With regards to an analysis plan, each of these scales has different implications with regards to the amount of information conveyed, the power required to detect differences between groups, precision and ease of measurement.  Discussion with a biostatistician at the earliest opportunity can be particularly valuable with regards to identification of statistical models to test the hypothesis, and thought given to the form variables must take to work within those models to allow for meaningful conclusions to be drawn.

 

III.             Instrument creation

a.       Measures

The number of response categories in an outcome variable impacts the kind of regression analysis possible.  For non-survival analysis, dichotomous allows for logistic, categorical for multinomial, and continuous for linear regression.  More flexibility is possible for independent variables, and investigators may prefer the greater precision allowed for by having more response categories. 

The applicability of these scales must be pilot tested with persons similar to potential participants.  In some cases, pilot participants may show how too few response categories paper over meaningful differences between the options.  Conversely, with too many categories, participants may not give much value to the differences between categories.  Likert scales should be pre-tested to evaluate appropriateness in study populations that may not have had much exposure to such measurement tools.  In the Prevention with Positives study in Washington, DC and likewise the Samata Study in Bangalore, India, the participants had a tendency to select the most central or extreme values on Likert scales, which was evidence that participants conceptualized certain issues more absolutely than predicted by researchers, who assumed greater nuance.

In the end, the researchers may opt to measure with the greatest precision feasible, and then, as determined before analysis commences, recode into categories.

            Open-ended questions add flexibility to an instrument, by allowing for responses not anticipated by investigators.  For some questions, an “Other” response may provide valuable insight that would have not been captured.  Investigators should be aware of the additional demands such questions put on the interviewer to record the response, data entry staff to key it in, and data managers to recode these string responses into existing/new categories.
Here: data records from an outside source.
section
variable (s : State) (v : BitVec 6)
@[simp] theorem State.setIl_acc : (s.setIl v).acc = s.acc := rfl
@[simp] theorem State.setIl_hr : (s.setIl v).hr = s.hr := rfl
@[simp] theorem State.setIl_lr : (s.setIl v).lr = s.lr := rfl
@[simp] theorem State.setIl_pc : (s.setIl v).pc = s.pc := rfl
@[simp] theorem State.setIl_cf : (s.setIl v).cf = s.cf := rfl
@[simp] theorem State.setIl_zf : (s.setIl v).zf = s.zf := rfl
@[simp] theorem State.setIl_sf : (s.setIl v).sf = s.sf := rfl
@[simp] theorem State.setIl_sp : (s.setIl v).sp = s.sp := rfl
@[simp] theorem State.setIl_dp : (s.setIl v).dp = s.dp := rfl
@[simp] theorem State.setIl_ta : (s.setIl v).ta = s.ta := rfl
@[simp] theorem State.setIl_tb : (s.setIl v).tb = s.tb := rfl
@[simp] theorem State.setIl_stack : (s.setIl v).stack = s.stack := rfl
@[simp] theorem State.setIl_ei : (s.setIl v).ei = s.ei := rfl
@[simp] theorem State.setIl_mask : (s.setIl v).mask = s.mask := rfl
@[simp] theorem State.setIl_il : (s.setIl v).il = v := rfl
@[simp] theorem State.setIl_ram : (s.setIl v).ram = s.ram := rfl
@[simp] theorem State.setIl_rom : (s.setIl v).rom = s.rom := rfl
@[simp] theorem State.setIl_latch : (s.setIl v).latch = s.latch := rfl
@[simp] theorem State.setIl_cmd : (s.setIl v).cmd = s.cmd := rfl
@[simp] theorem State.setIl_htc : (s.setIl v).htc = s.htc := rfl
@[simp] theorem State.setIl_mode : (s.setIl v).mode = s.mode := rfl
@[simp] theorem State.setIl_wks : (s.setIl v).wks = s.wks := rfl
@[simp] theorem State.setIl_lfs : (s.setIl v).lfs = s.lfs := rfl
@[simp] theorem State.setIl_lcdPower : (s.setIl v).lcdPower = s.lcdPower := rfl
@[simp] theorem State.setIl_wdtCount : (s.setIl v).wdtCount = s.wdtCount := rfl
@[simp] theorem State.setIl_pins : (s.setIl v).pins = s.pins := rfl
@[simp] theorem State.setIl_schedule : (s.setIl v).schedule = s.schedule := rfl
@[simp] theorem State.setIl_opts : (s.setIl v).opts = s.opts := rfl
@[simp] theorem State.setIl_draws : (s.setIl v).draws = s.draws := rfl
end

section
variable (s : State) (v : List NibbleCell)
@[simp] theorem State.setRam_acc : (s.setRam v).acc = s.acc := rfl
@[simp] theorem State.setRam_hr : (s.setRam v).hr = s.hr := rfl
@[simp] theorem State.setRam_lr : (s.setRam v).lr = s.lr := rfl
@[simp] theorem State.setRam_pc : (s.setRam v).pc = s.pc := rfl
@[simp] theorem State.setRam_cf : (s.setRam v).cf = s.cf := rfl
@[simp] theorem State.setRam_zf : (s.setRam v).zf = s.zf := rfl
@[simp] theorem State.setRam_sf : (s.setRam v).sf = s.sf := rfl
@[simp] theorem State.setRam_sp : (s.setRam v).sp = s.sp := rfl
@[simp] theorem State.setRam_dp : (s.setRam v).dp = s.dp := rfl
@[simp] theorem State.setRam_ta : (s.setRam v).ta = s.ta := rfl
@[simp] theorem State.setRam_tb : (s.setRam v).tb = s.tb := rfl
@[simp] theorem State.setRam_stack : (s.setRam v).stack = s.stack := rfl
@[simp] theorem State.setRam_ei : (s.setRam v).ei = s.ei := rfl
@[simp] theorem State.setRam_mask : (s.setRam v).mask = s.mask := rfl
@[simp] theorem State.setRam_il : (s.setRam v).il = s.il := rfl
@[simp] theorem State.setRam_ram : (s.setRam v).ram = v := rfl
@[simp] theorem State.setRam_rom : (s.setRam v).rom = s.rom := rfl
@[simp] theorem State.setRam_latch : (s.setRam v).latch = s.latch := rfl
@[simp] theorem State.setRam_cmd : (s.setRam v).cmd = s.cmd := rfl
@[simp] theorem State.setRam_htc : (s.setRam v).htc = s.htc := rfl
@[simp] theorem State.setRam_mode : (s.setRam v).mode = s.mode := rfl
@[simp] theorem State.setRam_wks : (s.setRam v).wks = s.wks := rfl
@[simp] theorem State.setRam_lfs : (s.setRam v).lfs = s.lfs := rfl
@[simp] theorem State.setRam_lcdPower : (s.setRam v).lcdPower = s.lcdPower := rfl
@[simp] theorem State.setRam_wdtCount : (s.setRam v).wdtCount = s.wdtCount := rfl
@[simp] theorem State.setRam_pins : (s.setRam v).pins = s.pins := rfl
@[simp] theorem State.setRam_schedule : (s.setRam v).schedule = s.schedule := rfl
@[simp] theorem State.setRam_opts : (s.setRam v).opts = s.opts := rfl
@[simp] theorem State.setRam_draws : (s.setRam v).draws = s.draws := rfl
end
b.      Qualities of good questions

Several texts on instrument development exist[1-4], many of which do an excellent job of discussing the qualities of effective questions.  Colton and Covert (2007) devote two chapters to the topic, building on the formative experiences of others.  Given the diverse populations reached by public health researchers, and the private nature of individual health data collection, these rules have particular importance.  If constructing new or modified questions for data collection, one should pay careful attention to the characteristics such as sentence length, word choice/terminology, use of background information/definitions, the range of response options, and how socially sensitive questions are phrased.[5]  Hulley et al. also suggest making time frames clear, ensuring response sets match the question, and that questions do not make assumptions about the participant.[1]  One should also take care to avoid double negatives, to have pre-defined verbal or physical probes to clarify responses, and to have scale responses with meaningful levels to participants.  A poorly constructed question can garner an invalid response and/or negatively impact participants’ experience with the research.
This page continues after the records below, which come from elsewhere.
theorem test_decode_branch :
    ([([0b00101101#8], .sbr 0x2D#6), ([0b11001001#8, 0b11000110#8], .lbr 0x9C6#12),
      ([0b01010101#8, 0b11001001#8, 0b11000110#8], .slbrHigh 0x9C6#12),
      ([0b01010111#8, 0b11001001#8, 0b11000110#8], .slbrLow 0x9C6#12)].all reads) = true := by decide

theorem test_decode_compare :
    ([([0b01001011#8, 0b10111110#8], .cmp 0xB#4 0xE#4), ([0b01101011#8, 0b10100101#8], .cmpa 0xA5#8),
      ([0b01110011#8], .cmpam), ([0b01101110#8, 0b10111011#8], .cmph 0xB#4),
      ([0b10111011#8], .cmpia 0xB#4), ([0b01101110#8, 0b00111011#8], .cmpl 0xB#4)].all reads) = true := by decide

theorem test_decode_bit_manipulation :
    ([([0b11110010#8], .clm 0x2#2), ([0b01101101#8, 0b11011011#8], .clp 0xB#4 0x1#2),
      ([0b01100000#8], .clpl), ([0b01101100#8, 0b11011011#8], .clr 0xB#4 0x1#2),
      ([0b11110110#8], .sem 0x2#2), ([0b01101101#8, 0b01011011#8], .sep 0xB#4 0x1#2),
      ([0b01100010#8], .sepl), ([0b01101100#8, 0b01011011#8], .set 0xB#4 0x1#2),
      ([0b01101100#8, 0b00011011#8], .tf 0xB#4 0x1#2), ([0b11111010#8], .tfa 0x2#2),
      ([0b11111110#8], .tfm 0x2#2), ([0b01101101#8, 0b00011011#8], .tfp 0xB#4 0x1#2),
      ([0b01100001#8], .tfpl), ([0b01101100#8, 0b10011011#8], .tt 0xB#4 0x1#2),
      ([0b01101101#8, 0b10011011#8], .ttp 0xB#4 0x1#2)].all reads) = true := by decide

theorem test_decode_subroutine :
    ([([0b01000101#8, 0b10100011#8], .lcall 0x5A3#11), ([0b11101011#8], .scall 0xB#4),
      ([0b01001111#8], .ret)].all reads) = true := by decide

theorem test_decode_input_output :
    ([([0b01101111#8, 0b01001011#8], .ina 0xB#4), ([0b01101111#8, 0b11001011#8], .inm 0xB#4),
      ([0b01001010#8, 0b10111110#8], .out 0xB#4 0xE#4), ([0b01101111#8, 0b00011100#8], .outa 0x1C#5),
      ([0b01101111#8, 0b10011100#8], .outm 0x1C#5)].all reads) = true := by decide

theorem test_decode_flags_and_control :
    ([([0b01010011#8], .tfcfc), ([0b01010010#8], .ttcfs), ([0b01011011#8], .tzs),
      ([0b01100011#8, 0b11101101#8], .cil 0x2D#6), ([0b01100011#8, 0b10101101#8], .dicil 0x2D#6),
      ([0b01100011#8, 0b01101101#8], .eicil 0x2D#6), ([0b01110101#8], .exae), ([0b01001101#8], .rti),
      ([0b01010110#8], .nop)].all reads) = true := by decide

theorem test_decode_special_registers :
    ([([0b01101010#8, 0b11110100#8], .ldatal), ([0b01101010#8, 0b11110101#8], .ldatam),
      ([0b01101010#8, 0b11110110#8], .ldatah), ([0b01101010#8, 0b11111000#8], .ldatbl),
      ([0b01101010#8, 0b11111001#8], .ldatbm), ([0b01101010#8, 0b11111010#8], .ldatbh),
      ([0b01101010#8, 0b11111100#8], .ldadpl), ([0b01101010#8, 0b11111101#8], .ldadpm),
      ([0b01101010#8, 0b11111110#8], .ldadph), ([0b01101010#8, 0b11111111#8], .ldasp),
      ([0b01101001#8, 0b11110100#8], .statal), ([0b01101001#8, 0b11110101#8], .statam),
      ([0b01101001#8, 0b11110110#8], .statah), ([0b01101001#8, 0b11111000#8], .statbl),
      ([0b01101001#8, 0b11111001#8], .statbm), ([0b01101001#8, 0b11111010#8], .statbh),
      ([0b01101001#8, 0b11111100#8], .stadpl), ([0b01101001#8, 0b11111101#8], .stadpm),
      ([0b01101001#8, 0b11111110#8], .stadph), ([0b01101001#8, 0b11111111#8], .stasp)].all reads) = true := by decide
The worst-case scenario in data collection is missing data, and staff can take several steps to increase participant retention and response rates.  These include the use of incentives, early description of the importance of the research, explanation of all steps of the study visits, simplification of case report forms (CRF), identification of the participant as part of a cohort, reinforcement of confidentiality, and ensuring participants know they will be contacted when research results are available.[6]  While simple or sophisticated statistical adjustments can be made to impute missing data, significant non-response and loss-to-follow-up can bias conclusions[7], or even prevent any analysis from taking place.[8]
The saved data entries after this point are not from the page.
-- ==== Sys2Proof/Machine/LandingState.lean ====
section
/-! DEFINITION. State of landings, flight images, pipes, halls and airtime (chapters 02 and 03). -/

namespace Sys2Proof.Machine

open Sys2Proof

/-- States of a landing (R99). Draining has two phases, hold and scrub (R103, R105). A claimed landing holds a
start that waits for a scrub, a falling bank or a rise (R104, R106). -/
inductive LState where
  | free | claimed | busy | hold | scrub | unusable
deriving DecidableEq, Repr

/-- The six flags of a landing (R52). -/
structure Flags where
  z : Bool
  n : Bool
  c : Bool
  v : Bool
  f : Bool
  d : Bool
deriving DecidableEq, Repr

/-- One landing timer: running towards an instant, or stopped with its remaining microseconds. -/
structure LTimer where
  running : Bool
  expired : Bool
  deadline : Nat
  left : Nat
deriving DecidableEq, Repr

/-- Where a key handle got its key (R110, K0-K3 source). -/
inductive KeySrc where
  | empty
  | vault (slot : Nat)
  | tenant (idx : Nat)
  | derived (slot : Option Nat)
deriving DecidableEq, Repr

/-- A key handle (chapter 02, Cryptographic steps). A derived handle remembers the vault slot it descends from (R351). -/
structure Handle where
  src : KeySrc
  ktype : Nat
  engines : Nat
  usage : Nat
  tenantMark : Bool
  key : List Byte
deriving DecidableEq, Repr

/-- Field step kinds, for the disturbed runs of R74. -/
inductive FieldKind where
  | lftx | lfrx | uwbpoll | uwbresp | uwbfinal | uhfrx | uhftx | nfcx | nfctree
deriving DecidableEq, Repr

/-- A field step in progress: what was captured at issue. -/
structure FieldJob where
  kind : FieldKind
  d : Nat
  base : Nat
  /-- Parameter block bytes at issue. -/
  blk : List Byte
  /-- Frame content at issue. -/
  frame : List Byte
  issued : Nat
  window : Nat
  /-- Bytes of the result area. -/
  resLen : Nat
  /-- Instant at which the on-air activity started, once it has. -/
  started : Option Nat
  /-- Disturbance sources seen so far, as result byte 1. -/
  srcs : Nat
  /-- Outcome and result bytes from byte 8, once the exchange has reached them. -/
  fin : Option (Code × List Byte)
deriving DecidableEq, Repr

/-- A crypto step in progress: its results, written when the engine finishes (R64). -/
structure CryptoJob where
  d : Nat
  code : Code
  /-- Engine bit number of R344, when one is held. -/
  engine : Option Nat
  needs : Nat
  writes : List (Nat × List Byte)
  handle : Option (Nat × Handle)
  proof : Bool
  /-- A DRBG request that waits: bytes, destination, its issue. -/
  drbg : Option (Nat × Nat × Nat)
  /-- The DRBG request draws from the bound tenant's instance; else the system instance number. -/
  drbgSys : Option Nat
  /-- Start of the engine's operation, and the most that it takes, in ticks (R347, R413 ENGINE_STALL). -/
  since : Nat
  most : Nat
deriving DecidableEq, Repr

/-- A FLIGHT_START that has claimed a landing and not yet started a flight. -/
structure StartReq where
  key : ItemKey
  slot : Nat
  prio : Nat
  tenant : Option Nat
  g1 : Word
  g2 : Word
  g3 : Word
  since : Nat
  deferred : Bool
deriving DecidableEq, Repr

/-- Why a landing does not run (R110 wait byte). -/
inductive Wait where
  | none
  | field (j : FieldJob)
  | airClaim (d : Nat)
  | ltWait (mask d : Nat)
  | tmWait (k d since : Nat)
  | banister
  | newel (d : Nat)
  | tfail (d : Nat)
  | crypto (j : CryptoJob)
  | judge (d blk : Nat)
  | tload (d tenant : Nat) (bound : Bool)
  | relOpen (d base : Nat)
  | relHold (d : Nat)
  | relClose (d : Nat)
  | gsend (d : Nat) (blk : List Byte)
  | gwait (d : Nat) (blk : List Byte) (deadline : Nat)
  | suspended (j : FieldJob)
  | ending (code : Code)
  /-- The data-initialisation bytes of a library image are on their way (R407). -/
  | starting (r : StartReq)
deriving DecidableEq, Repr

/-- A flight whose end waits for a field exchange, a durable write or an engine (R61, R64). -/
structure EndReq where
  code : Code
  fault : Option Nat
deriving DecidableEq, Repr

/-- Staged tenant change of a landing (R88, R325): the new counter, vehicle time of the pass when it was valid, and the
parts of the token note held then. -/
structure Staged where
  tenant : Nat
  counter : Nat
  passedAt : Option Nat
  battery : Option Nat
  status : Option Nat
deriving DecidableEq, Repr

/-- Header of a flight image (chapter 02, Flight images). -/
structure ImgHdr where
  tenant : Bool
  release : Bool
  cascade : Bool
  cir : Bool
  codeLen : Nat
  dataLen : Nat
  initLen : Nat
  entry : Nat
  shared : Nat
  runLimit : Nat
deriving DecidableEq, Repr

/-- An image that is published, or replaced and still run by a landing (R124). -/
structure Image where
  slot : Nat
  hdr : ImgHdr
  code : List Byte
  init : List Byte
  /-- Initialisation bytes of an external library image wait for an OSPI fetch (R407). -/
  external : Bool
  /-- Poison-tagged granules of its code, numbered in the flight-hall region (R132). -/
  poison : List Nat
deriving DecidableEq, Repr

/-- A landing and the context of its flight (R110). -/
structure Landing where
  st : LState
  prio : Nat
  slot : Nat
  image : Nat
  regs : Vector Word 16
  flags : Flags
  pc : Nat
  wait : Wait
  endReq : Option EndReq
  lts : Vector LTimer 4
  handles : Vector Handle 4
  proof : Bool
  relok : Bool
  relokAt : Nat
  /-- Zone of the JUDGE that set RELOK. -/
  relokZone : Nat
  relSession : Bool
  tenant : Option Nat
  tenantKeys : List (Option Handle)
  staged : Option Staged
  deferred : Bool
  item : Option ItemKey
  itemSince : Nat
  startedAt : Option Nat
  ranUs : Nat
  steps : Nat
  dataBase : Nat
  dataLen : Nat
  cirBuf : Option Nat
  hallsBound : Bool
  claimedEver : Nat
  airUsed : Vector Nat 4
  airReleased : Nat
  fuse : Tbl (List Byte)
  /-- Token note (R325). -/
  battery : Option Nat
  status : Option Nat
  holdUs : Nat
  holdUntil : Option Nat
  stopPc : Nat
  readySince : Nat
  pending : Option StartReq
  becomesUnusable : Bool
deriving DecidableEq, Repr

/-- One pipe (R111 to R113). -/
structure Pipe where
  serving : Option Nat
  last : Option Nat
  turnSteps : Nat
  quantum : Nat
  turns : Nat
  turnStart : Nat
  /-- Its last step boundary (R413 PIPE_STALL). -/
  stepAt : Nat
deriving DecidableEq, Repr

/-- The scheduler of pipes and its registers. -/
structure Sched where
  drainHold : Nat
  quantum : Nat
  aging : Nat
  pipes : Vector Pipe 8
  /-- Landing last served at each priority. -/
  lastServed : Vector (Option Nat) 4
  deferNext : Nat
  deferTotal : Nat
  deferLog : Vector Nat 16
  /-- Deferred starts that ran no step and whose completion is not posted: item, landing, instant of the item's start (R106). -/
  deferWait : List (ItemKey × Nat × Nat)
deriving DecidableEq, Repr

/-- An airtime claim that waits (R116). -/
structure AirClaim where
  landing : Nat
  mask : Nat
  prio : Nat
  budgetUs : Nat
  since : Nat
deriving DecidableEq, Repr

/-- An open exchange of a grant (R118). -/
structure Exchange where
  opened : Nat
  lastEnd : Nat
  running : Bool
  chainUs : Nat
  /-- An LF challenge has been sent and its reply step has not issued. -/
  challenge : Bool
  /-- The exchange reached 60 ms and ends with the reply of a challenge. -/
  overdue : Bool
deriving DecidableEq, Repr

/-- An airtime grant (R116 to R120). -/
structure Grant where
  landing : Nat
  mask : Nat
  prio : Nat
  suspended : Bool
  budgetUs : Nat
  /-- Microseconds used before the present holding period. -/
  usedTicks : Nat
  heldSince : Nat
  minHoldUs : Nat
  exch : Option Exchange
  /-- Budget is spent; the grant lapses at the next boundary. -/
  lapsing : Bool
  /-- A waiting claim pre-empts it at the next boundary. -/
  preempted : Bool
  runs : List (FieldKind × Nat)
deriving DecidableEq, Repr

/-- The airtime scheduler. -/
structure Air where
  chainUs : Nat
  minHoldUs : Nat
  claims : List AirClaim
  grants : List Grant
deriving DecidableEq, Repr

/-- Permission template of a shared hall. -/
structure SharedTpl where
  base : Nat
  limit : Nat
  perm : Nat
deriving DecidableEq, Repr

/-- Images, halls and their protection set-up. -/
structure Halls where
  images : Tbl Image
  nextImage : Nat
  /-- Published image of each slot. -/
  published : Tbl Nat
  /-- Unpublished bytes of each loadable slot. -/
  held : Tbl (List Byte)
  pool : Mem
  poolPoison : List Nat
  cir : Mem
  cirPoison : List Nat
  shared : Mem
  sharedPoison : List Nat
  permCode : Nat
  permData : Nat
  permCir : Nat
  templates : Vector SharedTpl 16
  sealed : Bool
  fromRecord : Bool
deriving DecidableEq, Repr

/-- No flags set. -/
def Flags.clear : Flags := ⟨false, false, false, false, false, false⟩

/-- A landing timer that was never started. -/
def LTimer.idle : LTimer := ⟨false, false, 0, 0⟩

/-- An empty handle. -/
def Handle.empty : Handle := ⟨.empty, 0, 0, 0, false, []⟩

/-- A landing whose context is cleared: free (R105). -/
def Landing.free : Landing :=
  { st := .free, prio := 0, slot := 0, image := 0, regs := Vector.replicate 16 0, flags := Flags.clear, pc := 0,
    wait := .none, endReq := none, lts := Vector.replicate 4 LTimer.idle, handles := Vector.replicate 4 Handle.empty,
    proof := false, relok := false, relokAt := 0, relokZone := 0, relSession := false, tenant := none, tenantKeys := [],
    staged := none, deferred := false, item := none, itemSince := 0, startedAt := none, ranUs := 0, steps := 0,
    dataBase := 0, dataLen := 0, cirBuf := none, hallsBound := false, claimedEver := 0,
    airUsed := Vector.replicate 4 0, airReleased := 0, fuse := [], battery := none, status := none,
    holdUs := 0, holdUntil := none, stopPc := 0, readySince := 0, pending := none, becomesUnusable := false }

end Sys2Proof.Machine
end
            c. Validated scales

It is often the case some concept that a researcher seeks to measure has already been the subject of prior research.  In many cases, validates scales may exist and should be strongly considered.  These scales allow for greater comparability between studies and increase acceptance of results for funders and other members of the research community.  Scales must be separately validated for every new study population, language, and implementation method; for popular measures, again, this step may have already been completed.  If not, validation of a scale is an excellent way to contribute to the research community.  In HIV research, for example, a selected list of instruments is available at the UCSF Center for AIDS Prevention Studies.[9]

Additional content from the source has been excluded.